Да, представь! Супруга выражала желание отнять у меня ребенка и взять его к себе, чтобы он не мог привязать Игнатия ко мне еще сильнее. Как тебе это нравится?! Ах, все отвратительно, и когда я тебе расскажу все, ты удивишься, как Игнатий до сих пор еще не застрелился. Мне так его жаль, так мучительно я его люблю! Почему это случилось – не знаю. Вероятно, потому, что меня никогда никто не любил так, как он, без размышлений, без рассудочности. Он верит в наше будущее, строит планы, но я знаю, что ничего не будет.
У меня есть и будет одно только – это моя девочка… Она воплощение всего, что у меня в жизни было хорошего и светлого. И при этом – сознание, что все кончено, что все хорошее продолжалось три месяца…»
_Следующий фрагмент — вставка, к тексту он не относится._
/-! The same, by a function -/

@[simp] theorem Device.modView_now (d : Device) (a : Agent) (f : Group → Group) : (d.modView a f).now = d.now := by simp [Device.modView]
@[simp] theorem Device.modView_boot (d : Device) (a : Agent) (f : Group → Group) : (d.modView a f).boot = d.boot := by simp [Device.modView]
@[simp] theorem Device.modView_mem (d : Device) (a : Agent) (f : Group → Group) : (d.modView a f).mem = d.mem := by simp [Device.modView]
@[simp] theorem Device.modView_l2 (d : Device) (a : Agent) (f : Group → Group) : (d.modView a f).l2 = d.l2 := by simp [Device.modView]
@[simp] theorem Device.modView_ulines (d : Device) (a : Agent) (f : Group → Group) : (d.modView a f).ulines = d.ulines := by simp [Device.modView]
@[simp] theorem Device.modView_poison (d : Device) (a : Agent) (f : Group → Group) : (d.modView a f).poison = d.poison := by simp [Device.modView]
@[simp] theorem Device.modView_ridgeLast (d : Device) (a : Agent) (f : Group → Group) : (d.modView a f).ridgeLast = d.ridgeLast := by simp [Device.modView]
@[simp] theorem Device.modView_waypart (d : Device) (a : Agent) (f : Group → Group) : (d.modView a f).waypart = d.waypart := by simp [Device.modView]
@[simp] theorem Device.modView_scratch (d : Device) (a : Agent) (f : Group → Group) : (d.modView a f).scratch = d.scratch := by simp [Device.modView]
@[simp] theorem Device.modView_swapth (d : Device) (a : Agent) (f : Group → Group) : (d.modView a f).swapth = d.swapth := by simp [Device.modView]
@[simp] theorem Device.modView_ctxs (d : Device) (a : Agent) (f : Group → Group) : (d.modView a f).ctxs = d.ctxs := by simp [Device.modView]
@[simp] theorem Device.modView_sets (d : Device) (a : Agent) (f : Group → Group) : (d.modView a f).sets = d.sets := by simp [Device.modView]
@[simp] theorem Device.modView_cores (d : Device) (a : Agent) (f : Group → Group) : (d.modView a f).cores = d.cores := by simp [Device.modView]
@[simp] theorem Device.modView_fills (d : Device) (a : Agent) (f : Group → Group) : (d.modView a f).fills = d.fills := by simp [Device.modView]
@[simp] theorem Device.modView_qfills (d : Device) (a : Agent) (f : Group → Group) : (d.modView a f).qfills = d.qfills := by simp [Device.modView]
@[simp] theorem Device.modView_copies (d : Device) (a : Agent) (f : Group → Group) : (d.modView a f).copies = d.copies := by simp [Device.modView]
@[simp] theorem Device.modView_copyId (d : Device) (a : Agent) (f : Group → Group) : (d.modView a f).copyId = d.copyId := by simp [Device.modView]
@[simp] theorem Device.modView_monitors (d : Device) (a : Agent) (f : Group → Group) : (d.modView a f).monitors = d.monitors := by simp [Device.modView]
@[simp] theorem Device.modView_prefetches (d : Device) (a : Agent) (f : Group → Group) : (d.modView a f).prefetches = d.prefetches := by simp [Device.modView]
@[simp] theorem Device.modView_faults (d : Device) (a : Agent) (f : Group → Group) : (d.modView a f).faults = d.faults := by simp [Device.modView]
@[simp] theorem Device.modView_saved (d : Device) (a : Agent) (f : Group → Group) : (d.modView a f).saved = d.saved := by simp [Device.modView]
@[simp] theorem Device.modView_fab (d : Device) (a : Agent) (f : Group → Group) : (d.modView a f).fab = d.fab := by simp [Device.modView]
@[simp] theorem Device.modView_ham (d : Device) (a : Agent) (f : Group → Group) : (d.modView a f).ham = d.ham := by simp [Device.modView]
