/-! The fabric. Device 5 of a set of devices 5 and 6 (or 4 and 5) runs the launch. -/

def aDrain : DrainReq := { blk := 0, slot := 0, sreg := 3, inst := default }
def aReq (size : Nat) (op : BitVec 5) : RemoteReq := { src := 6, tag := 1, addr := 0x20000, size := size, op := op, data := 3, cmp := 0, cells := [(0, 3), (1, 0)], counted := true }
def aRemote (kind : BitVec 4) (use : RemoteUse) (lane : Option Nat) : RemoteOp :=
  { plainOp (some (.group 0 0)) 0 6 kind 0 4 with
    use := use, parts := [{ lane := lane, pos := 0, off := 0, cnt := 4 }], reg := 2, size := 2, left := if kind = 8 then [6] else [] }
def listedDev : Device := hamDev (fun h => { h with listed := true, devNum := 5, numbers := [5, 6] })
def awaitDev (kind : BitVec 4) (lane : Option Nat) : Device :=
  { listedDev with
    fills := [{ agent := .group 0 0, issued := [0], v := [(512, 0)], vFull := [], s := [(2, 0)], sFull := [], flags := 0, sets := .flags, await := 1, tag := 7, vErr := [], sErr := false }]
    fab := { Fabric.reset with remotes := [aRemote kind (.fill 7) lane] } }
theorem witness_FabricMessagesAndHostAccesses :
    demoDev.held (memLocs 0x20000 8) = false ∧ demoDev.memWf = true ∧
    (let f : Fabric := { Fabric.reset with hostLines := [0x400] }
     let d : Device := { demoDev with fab := f }
     d.held (memLocs 0x20000 8) = true) ∧
    (∀ k ∈ [0, 4, 8], ∀ lane ∈ [none, some 0], ∃ f, (awaitDev (BitVec.ofNat 4 k) lane).Awaits 0 0 (aRemote (BitVec.ofNat 4 k) (.fill 7) lane) f) ∧
    ((6 : BitVec 12) ∈ (aRemote 8 (.fill 7) none).left ∧ ((awaitDev 0 none).ctx 0).drains = [] ∧
    (∀ drains ∈ [[], [aDrain]],
      let f : Fabric := { Fabric.reset with remotes := [aRemote 2 .done none] }
      let d : Device := { listedDev with fab := f }.modCtx 0 (fun k => { k with drains := drains })
      d.ham.listed = true ∧ d.fab.remotes[0]? = some (aRemote 2 .done none) ∧ (aRemote 2 .done none).failed = false ∧ (aRemote 2 .done none).agent ≠ none ∧
        0 < d.ctxs.length ∧ (d.ctx 0).drains = drains ∧ (d.ctx 0).away = false) ∧
    (let c : CopyOp := { aCopy false with pieces := [(.remote 6 0x100, 32, 16)] }
     let op : RemoteOp := { plainOp (some (.group 0 0)) 0 6 6 0x100 16 with tag := 9, use := .copy 1 0 }
     let d : Device := { listedDev with copies := [c], fab := { Fabric.reset with remotes := [op] } }
     d.ham.listed = true ∧ d.fab.remotes = [op] ∧ op.kind = 6 ∧ op.dev = 6 ∧ op.tag = 9 ∧ op.failed = false ∧ op.use = .copy c.id 0 ∧ d.copies = [c] ∧
       Fmap.wf 0 c.bytes = true ∧ (d.ctx op.ctx).drains = []) ∧
    demoDev.ham.listed = false ∧ listedDev.ham.listed = true ∧ listedDev.memWf = true ∧
    (∀ p ∈ (aReq 4 0).cells, (aReq 4 0).addr % 128 + p.1 < 128) ∧ (∀ l ∈ memLocs 0x20000 8, listedDev.lostByte l = false) ∧
    (let d := demoDev.leave (.memory 0x20000 4)
     d.lostByte (.mem 0x20000) = true ∧ d.lostByte (.mem 0x20004) = false) ∧
    (let d : Device := { demoDev with copies := [aCopy true] }
     d.ownedLocs (memLocs 0x20000 8) = true ∧ d.owned 0x400 = true ∧ d.memWf = true) ∧
    demoDev.ownedLocs (memLocs 0x20000 8) = false) ∧ 2 ^ 50 ≤ 2 ^ 43 * 128 ∧ 2 ^ 43 * 128 < 2 ^ 51 ∧ demoDev.owned (2 ^ 43) = false := by
  refine ⟨held_free (by decide +kernel) _, by decide +kernel, by decide +kernel, fun k hk lane hl => ?_, by decide +kernel, by decide, by decide, owned_free (by decide +kernel) _⟩
  refine ⟨_, 7, rfl, rfl, rfl, rfl, rfl, by decide, ?_, (by decide +kernel : ∀ q ∈ demoDev.qfills, q.tag ≠ 7)⟩
  intro i g h hi
  cases i with
  | zero => exact absurd rfl hi
  | succ n => simp [awaitDev] at h
/-- A replicated launch of devices 5 and 6, issued here, or by device 6; device 5 of devices 5 and 6 roots the tree, and of 4 and 5 it is a leaf. -/
def setDev (devices : Nat) (f : Ctx → Ctx) : Device :=
  { listedDev with now := 2 ^ 24 } |> fun d =>
    d.modCtx 0 (fun k => f { k with packet := { k.packet with replicate := BitVec.ofNat 64 devices, gen := 1 } })
theorem witness_FabricMessagesAndHostAccesses_sets :
    (let d := setDev 0x60 id
     d.ctxs.length = 1 ∧ (d.ctx 0).packet.replicate ≠ 0 ∧ (d.ctx 0).packet.gen = 1 ∧ Fmap.wf 0 d.fab.gens = true ∧ d.memWf = true ∧ (d.ctx 0).origin = none ∧
       (d.ctx 0).answers = [] ∧ (d.ctx 0).requester = none ∧ (d.ctx 0).preempt = none ∧ (d.ctx 0).arrival = 0 ∧ d.allAnswered (d.ctx 0) = false ∧
       d.othersOf (d.ctx 0).packet = [6] ∧ d.treePos 0 = 0 ∧ d.treeChildren 0 = [6] ∧ (d.ctx 0).childSums = [] ∧ (d.ctx 0).phase = 0 ∧ (d.ctx 0).sweepNo = 0 ∧ (d.ctx 0).away = false) ∧
    (let d := setDev 0x60 (fun k => { k with answers := [(5, 0)] })
     d.othersOf (d.ctx 0).packet = [6] ∧ (d.ctx 0).answers = [(5, 0)] ∧ d.ham.devNum = 5) ∧
    (let d := setDev 0x60 (fun k => { k with origin := some 6, state := .read })
     (d.ctx 0).origin = some 6 ∧ (d.ctx 0).state = .read) ∧
    (let d := setDev 0x30 (fun k => { k with sweepSent := true })
     d.treePos 0 = 1 ∧ d.treeChildren 0 = [] ∧ d.treeParent 0 = 4 ∧ (d.ctx 0).sweepSent = true ∧ d.ham.devNum = 5) ∧
    (let d := setDev 0x30 (fun k => { k with drains := [aDrain] })
     d.treePos 0 ≠ 0 ∧ (d.ctx 0).drains ≠ [] ∧ (d.ctx 0).sweepSent = false) ∧
    (let d := setDev 0x60 (fun k => { k with drains := [aDrain], sent := 1, childSums := [(6, 0, 1)], lastSum := some (1, 1) })
     let k := d.ctx 0
     d.treeChildren 0 = [6] ∧ k.childSums = [(6, 0, 1)] ∧ k.childSums.foldl (fun (p : DWord × DWord) q => (p.1 + q.2.1, p.2 + q.2.2)) (k.sent, k.received) = (1, 1) ∧
       k.lastSum = some (1, 1) ∧ (k.drains.map (fun q => (q.blk, q.slot))).Nodup ∧ (∀ q ∈ k.drains, d.has (.group q.blk q.slot) = true) ∧ d.filesWf = true) ∧
    (let d := setDev 0x60 (fun k => { k with drains := [aDrain], sent := 1, childSums := [(6, 0, 1)] })
     (d.ctx 0).lastSum ≠ some (1, 1)) := by
  refine ⟨?_, ?_, ?_, ?_, ?_, ?_, ?_⟩ <;> decide +kernel

/-! The step, the encoder and the invariants. -/

/-- Three `nop` words issue: the packet is fetched, no check finds a cause, and every word may go. -/
def nopS : State := State.reset.withFetchWord 32 0x01000000
def nopsGo : Bool :=
  let s := nopS
  let x := s.dev.issueOf (.group 0 0) ((s.dev.view (.group 0 0)).gangOf 0)
  match s.dev.fetchPacket (.group 0 0) x.slices x.pc with
  | .error _ => false
  | .ok ws =>
    let placed := placeGuards none (readItems ws)
    let s1 : State := { s with agenda := [] }
    let r := s1.performPacket x [] (placed.map Prod.fst)
    (x.packetCause ws placed).isNone && (s1.packetVerdict x (placed.map Prod.fst)).all (fun v => decide (v.2 = .go)) &&
      decide (ws = [0x01000000, 0x01000000, 0x01000000]) && r.trap.isNone && r.stop.isNone && r.fault.isNone
theorem witness_StepRunsTheDecodedPacket :
    nopS.dev.boot = .running ∧ nopS.agenda = [.issue (.group 0 0) 0] ∧ (({ nopS with agenda := [] } : State).turnOf (.group 0 0) 0).map (fun t => (t.agent, t.slice)) = some (.group 0 0, 0) ∧ (nopS.dev.view (.group 0 0)).stepping = none ∧
    nopsGo = true ∧ nopS.dev.reach (.group 0 0) (nopS.dev.view (.group 0 0)).priv .fetch (nopS.dev.codeBase (.group 0 0) [0] + 0) 12 = .ok (memLocs 0x1000 12) := by
  refine ⟨?_, ?_, ?_, ?_, ?_, reach_of (by decide +kernel)⟩ <;> decide +kernel
theorem witness_DecodingUndoesEncoding : (Instr.add (aw 0 false)).WellFormed ∧ encode (.add (aw 0 false)) ≠ [] := by decide +kernel
theorem nopS_idle (x : Issue) : nopS.iss ≠ some x := by
  show (none : Option Issue) ≠ some x
  simp
/-- Each invariant holds at reset, and of a step that does something. -/
theorem witness_EveryStepKeepsMemoryCanonical : State.reset.dev.memWf = true ∧ nopS.dev.memWf = true ∧ (∀ x, nopS.iss ≠ some x) ∧
    (match step nopS with | .next _ => true | _ => false) = true := ⟨by decide +kernel, by decide +kernel, nopS_idle, by decide +kernel⟩
theorem witness_EveryStepKeepsStashesAndRegisterFilesCanonical : State.reset.dev.filesWf = true ∧ nopS.dev.filesWf = true ∧ (∀ x, nopS.iss ≠ some x) ∧
    (match step nopS with | .next _ => true | _ => false) = true := ⟨by decide +kernel, by decide +kernel, nopS_idle, by decide +kernel⟩


/-! The remaining hypotheses. -/

theorem witness_RoundingHelperFollowsItsRule : FFmt.e4m3 ∈ [FFmt.f32, FFmt.f16, FFmt.bf16, FFmt.e5m2, FFmt.e4m3] ∧ (3 : Nat) ≠ 0 := by decide
theorem witness_FixedTreesCombineTheirHalves : 0 < 9 ∧ [5].length = 2 ^ 0 ∧ 8 < 9 ∧ (List.replicate 256 1).length = 2 ^ 8 := by decide
/-- A float word's fill is still to come. -/
def pendingDev : Device :=
  { demoDev with fills := [{ agent := .group 0 0, issued := [0], v := [(256, 1)], vFull := [64], s := [], sFull := [], flags := 1, sets := .flags, await := 0, tag := 0, vErr := [], sErr := false }] }
theorem witness_SystemValuesAreReadAndCleared_pending : ∀ n ∈ [10, 11],
    Fit (issuing (.group 0 0) pendingDev) (pendingDev.issueOf (.group 0 0) [0]) (.getsv { aw 0 false with a := BitVec.ofNat 6 n }) ∧
      pendingDev.flagsPending (.group 0 0) [0] = true := by
  intro n hn
  simp only [List.mem_cons, List.not_mem_nil, or_false] at hn
  rcases hn with rfl | rfl <;> exact ⟨fit_of rfl (by decide +kernel), by decide +kernel⟩
/-- A word whose fields are refused, one with an odd register, and a ridge thread. -/
theorem witness_HashMixFollowsItsFormulaAndIsABijection_stops :
    (demo id).iss = some (demoX id) ∧ (∀ r ∈ [(3, 2), (4, 1)], let w := { aw 0 false with b := 0, d := BitVec.ofNat 6 r.1, a := BitVec.ofNat 6 r.2 }
      w.d.toNat % 2 = 1 ∨ (w.a.toNat < 56 ∧ w.a.toNat % 2 = 1)) ∧
    (demoX id).staticCause (demo id).dev (.hmix { aw 0 false with d := 3 }) ≠ some .illegal ∧
    (demoX id).staticCause (demo id).dev (.hmix { aw 0 false with a := 1 }) ≠ some .illegal ∧ (aw 1 false).t ≠ 0 := by
  refine ⟨rfl, by decide, ?_, ?_, by decide⟩ <;> decide +kernel
theorem witness_FormatWordsSetAndReadFmt_ridge : (ridgeS id).iss = some (ridgeX id) ∧ (ridgeX id).agent = .ridge 0 := ⟨rfl, rfl⟩

/-! Hypotheses of further clauses. -/

/-- A device on which one message is under way. -/
def awayDev (d : Device) (r : RemoteOp) : Device := { d with fab := { d.fab with remotes := [r] } }
/-- The small machine with a page at 1 GiB that lies on device 6. -/
def farDev : Device := demoDev.modCtx 0 (fun k =>
  { k with tables := Fmap.setAll 0 k.tables ((bytesOf 8 (BitVec.ofNat 64 (3 * 2 ^ 50 + 6 * 2 ^ 38 + 0x7B))).mapIdx (fun i b => (0x12008 + i, b))) })
def farLocs (off n : Nat) : List Loc := (List.range n).map (fun i => Loc.remote 6 (off + i))

/-- `pref.own` on a line that a mapped entry holds, and that no engine owns. -/
theorem witness_LoadsFillTheirDestination_own :
    let w : MWord := { mw 6 true with d := 0, base := 4, index := 63, func := 2 }
    Fit (mapS [aMap]) (mapX [aMap]) (.pref w) ∧ w.func.getLsbD 1 = true ∧
      (∀ p ∈ (mapX [aMap]).laneEAs (mapS [aMap]).dev w, (mapS [aMap]).dev.prefLine (mapX [aMap]).agent p.2 = some 0x400) ∧
      (mapS [aMap]).dev.held [.mem (0x400 * 128)] = false :=
  ⟨fit_of rfl (by decide +kernel), by decide, by decide +kernel, held_free (by decide +kernel) _⟩

/-- A message of the group has failed: `st`, `atom` and `red` at `sys` with release order. -/
theorem witness_StoresWriteTheirBytes_release :
    let d := awayDev (demoDev.modGroup 0 0 memRegs) { plainOp (some (.group 0 0)) 0 6 2 0 4 with failed := true }
    let s := issuing (.group 0 0) d
    let x := d.issueOf (.group 0 0) [0]
    let w : MWord := { mw 3 false with scope := 5, order := 2 }
    (∀ i ∈ [Instr.st w, .atom w, .red w], Fit s x i) ∧ ¬ MayRelease w s x ∧
      Reaches s x .store 8 (x.accessing false) (w.address s x) (words 8) ∧ Reaches s x .atomic 8 (x.accessing false) (w.address s x) (words 8) ∧
      ∀ l ∈ x.accessing false, (w.address s x l).toNat % sizeBytes w.size = 0 := by
  refine ⟨fits_all rfl _ (by decide +kernel), fun h => ?_, reaches_of (by decide +kernel), reaches_of (by decide +kernel), by decide +kernel⟩
  exact h rfl (by decide) _ (List.mem_singleton.mpr rfl) ⟨rfl, rfl⟩

/-- `red` that may gather: each lane's word is aligned, and no line is in the update-only state. -/
theorem witness_AtomicsReadModifyWriteInLaneOrder_copies :
    (demo memRegs).dev.copiesShown ∧ ∀ l ∈ (demoX memRegs).accessing false, ∀ pa rest, words 8 l = .mem pa :: rest → pa % 8 = 0 := by
  refine ⟨fun u hu => (List.not_mem_nil ((by decide +kernel : (demo memRegs).dev.ulines = []) ▸ hu)).elim, fun l _ pa rest h => ?_⟩
  obtain ⟨h, -⟩ := List.cons.inj ((by simp [words, List.range_succ_eq_map] : words 8 l = Loc.mem (0x20000 + 8 * l) :: (words 8 l).tail) ▸ h)
  cases h
  omega

/-- No room in the eave buffer, and no page for a spill area whose stream takes one. -/
theorem witness_OrderedFormsStageAndClaim_room :
    (let d := (demoDev.modGroup 0 0 memRegs).modCtx 0 (fun k => { k with staged := List.replicate 4096 { aContribution 0 with buffered := true } })
     4096 < d.eaveUse 0 + (d.issueOf (.group 0 0) [0]).act.length ∧
       Fit (issuing (.group 0 0) d) (d.issueOf (.group 0 0) [0]) (.redOrd { mw 2 false with scope := 4, func := 0x28 })) ∧
    (let d0 := (demoDev.modGroup 0 0 memRegs).modCtx 0 (fun k => { k with streams := [Stream.fresh 0x30000] })
     let d : Device := { d0 with ham := { d0.ham with spillPages := 0 } }
     let w : MWord := { mw 2 false with index := 63, scope := 4 }
     d.spillOver = true ∧ (∀ i ∈ [Instr.redOrd { mw 2 false with scope := 4, func := 0x28 }, .append w, .atomOrdAdd { w with func := 0x20 },
       .appendDecl { w with d := 0, func := 1 }], Fit (issuing (.group 0 0) d) (d.issueOf (.group 0 0) [0]) i) ∧
       (d.modCtx 0 (fun k => k.modStream 0x20000 id)).spillOver = true) :=
  ⟨⟨by decide +kernel, fit_of rfl (by decide +kernel)⟩, by decide +kernel, fits_all rfl _ (by decide +kernel), by decide +kernel⟩

/-- `cpwait` while a batch is open and once an error has met one; `qld` for a group that has exited, and for one that was spawned. -/
theorem witness_CopiesAndQueueLoadsAreHandedToTheirEngines_batches :
    (∀ bs ∈ [[(1, [7])], []], let d := copyDev.modGroup 0 0 (fun g => { g with batches := bs, badBatches := [1], s := Fmap.set 0 g.s 12 1 })
      Fit (issuing (.group 0 0) d) (d.issueOf (.group 0 0) [0]) (.cpwait { mw 3 true with d := 0, base := 0, index := 12, scope := 1, order := 1 })) ∧
    (∀ f ∈ [fun g : Group => { g with exited := true }, fun g => { g with spawned := true }], let d := accessDev.modGroup 0 0 f
      Fit (issuing (.access 0) d) (d.issueOf (.access 0) [0]) (.qld (qldW 0)) ∧ (((d.block 0).group 0).exited = true ∨ ((d.block 0).group 0).spawned = true)) := by
  refine ⟨fun bs hb => ?_, fun f hf => ?_⟩
  · simp only [List.mem_cons, List.not_mem_nil, or_false] at hb
    rcases hb with rfl | rfl <;> exact fit_of rfl (by decide +kernel)
  · simp only [List.mem_cons, List.not_mem_nil, or_false] at hf
    rcases hf with rfl | rfl <;> exact ⟨fit_of rfl (by decide +kernel), by decide +kernel⟩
Но ее 80-летняя бабушка, сидя на «цветочном» балконе в своем тверском имении, в письме, написанном простым карандашом, посылала ей знак сочувствия, ободрения, поддержки и напоминала, что дни бывают и чудесно хороши, дивные дни, когда солнце так и пляшет в комнатах, гостиной, в зале, в душе… «Мороз и солнце; день чудесный!» – приходит тогда на память вечное, родное, чистое, как детство. Кстати, сочинявшееся в их тверских местах.
Глава 18
В России было голодно и холодно, а Лидия болела, и конца этому не было видно. Санин подумал: даже если не будет достаточно денег на лекарства, будет Богом данный теплый климат.
И он стал просить у Луначарского разрешения на отъезд за рубеж.
Они уехали из Советской России в 1922 году. Уезжали второпях, боясь, что решение властей может измениться. Все, что было у них, оставили в доме племянницы Санина Софьи Александровны. Она с любовью приняла и обласкала Лидию Стахиевну, ставшую украшением ее вечеров, на которые собиралось тщательно подобранное общество. Так в доме в Дегтярном переулке остались картины, среди них и подаренные Лике Левитаном. Остались документы, среди них свидетельство о рождении и крещении Лидии Стахиевны Мизиновой, награды, именные значки, подаренные Санину в дни различных юбилеев, много фотографий. Остался рояль, на котором Федор Шаляпин аккомпанировал юной певице. Тогда же Санин передал основателю и директору
Театрального музея своему другу А. Бахрушину всю свою библиотеку по искусству.
Сначала они оказались в Берлине. Город был всем хорош. Звон бесчисленных трамваев, чистота – немецкая аккуратность, множество цветов на улицах, немного скучная, но элегантная толпа берлинцев. И на всех перекрестках, в ресторанах и ресторанчиках – русская речь. Русские эмигранты и «новые русские», приехавшие из Советской России, оккупировали Берлин. То проносился слух, что приехал Маяковский, сидит в гостинице и играет в карты, то прибыли Брики – Ося и Лиля, то Радченко; ну а Цветаева, Шкловский, Белый, Оренбург, Ходасевич, Горький и прочие известные литераторы обосновались здесь не накоротке. Санин в Берлине поработал в театрах. Успех и ностальгическое внимание зрителей не могли отодвинуть навязчивое желание ставить крупные, масштабные спектакли.
Неожиданно он получил заманчивое предложение директора «Гранд Опера» Жака Руше показать Парижу «Хованщину» Мусоргского, но с французскими актерами. Александр Акимович после обсуждений и размышлений согласился.
Осенью, собрав свой нехитрый скарб, Санины переезжают во французскую столицу.
Париж представил собою круговерть жизненного праздника. Они сняли большую квартиру в неплохом квартале и, хоть немного дорого, экономить решили на чем-нибудь другом.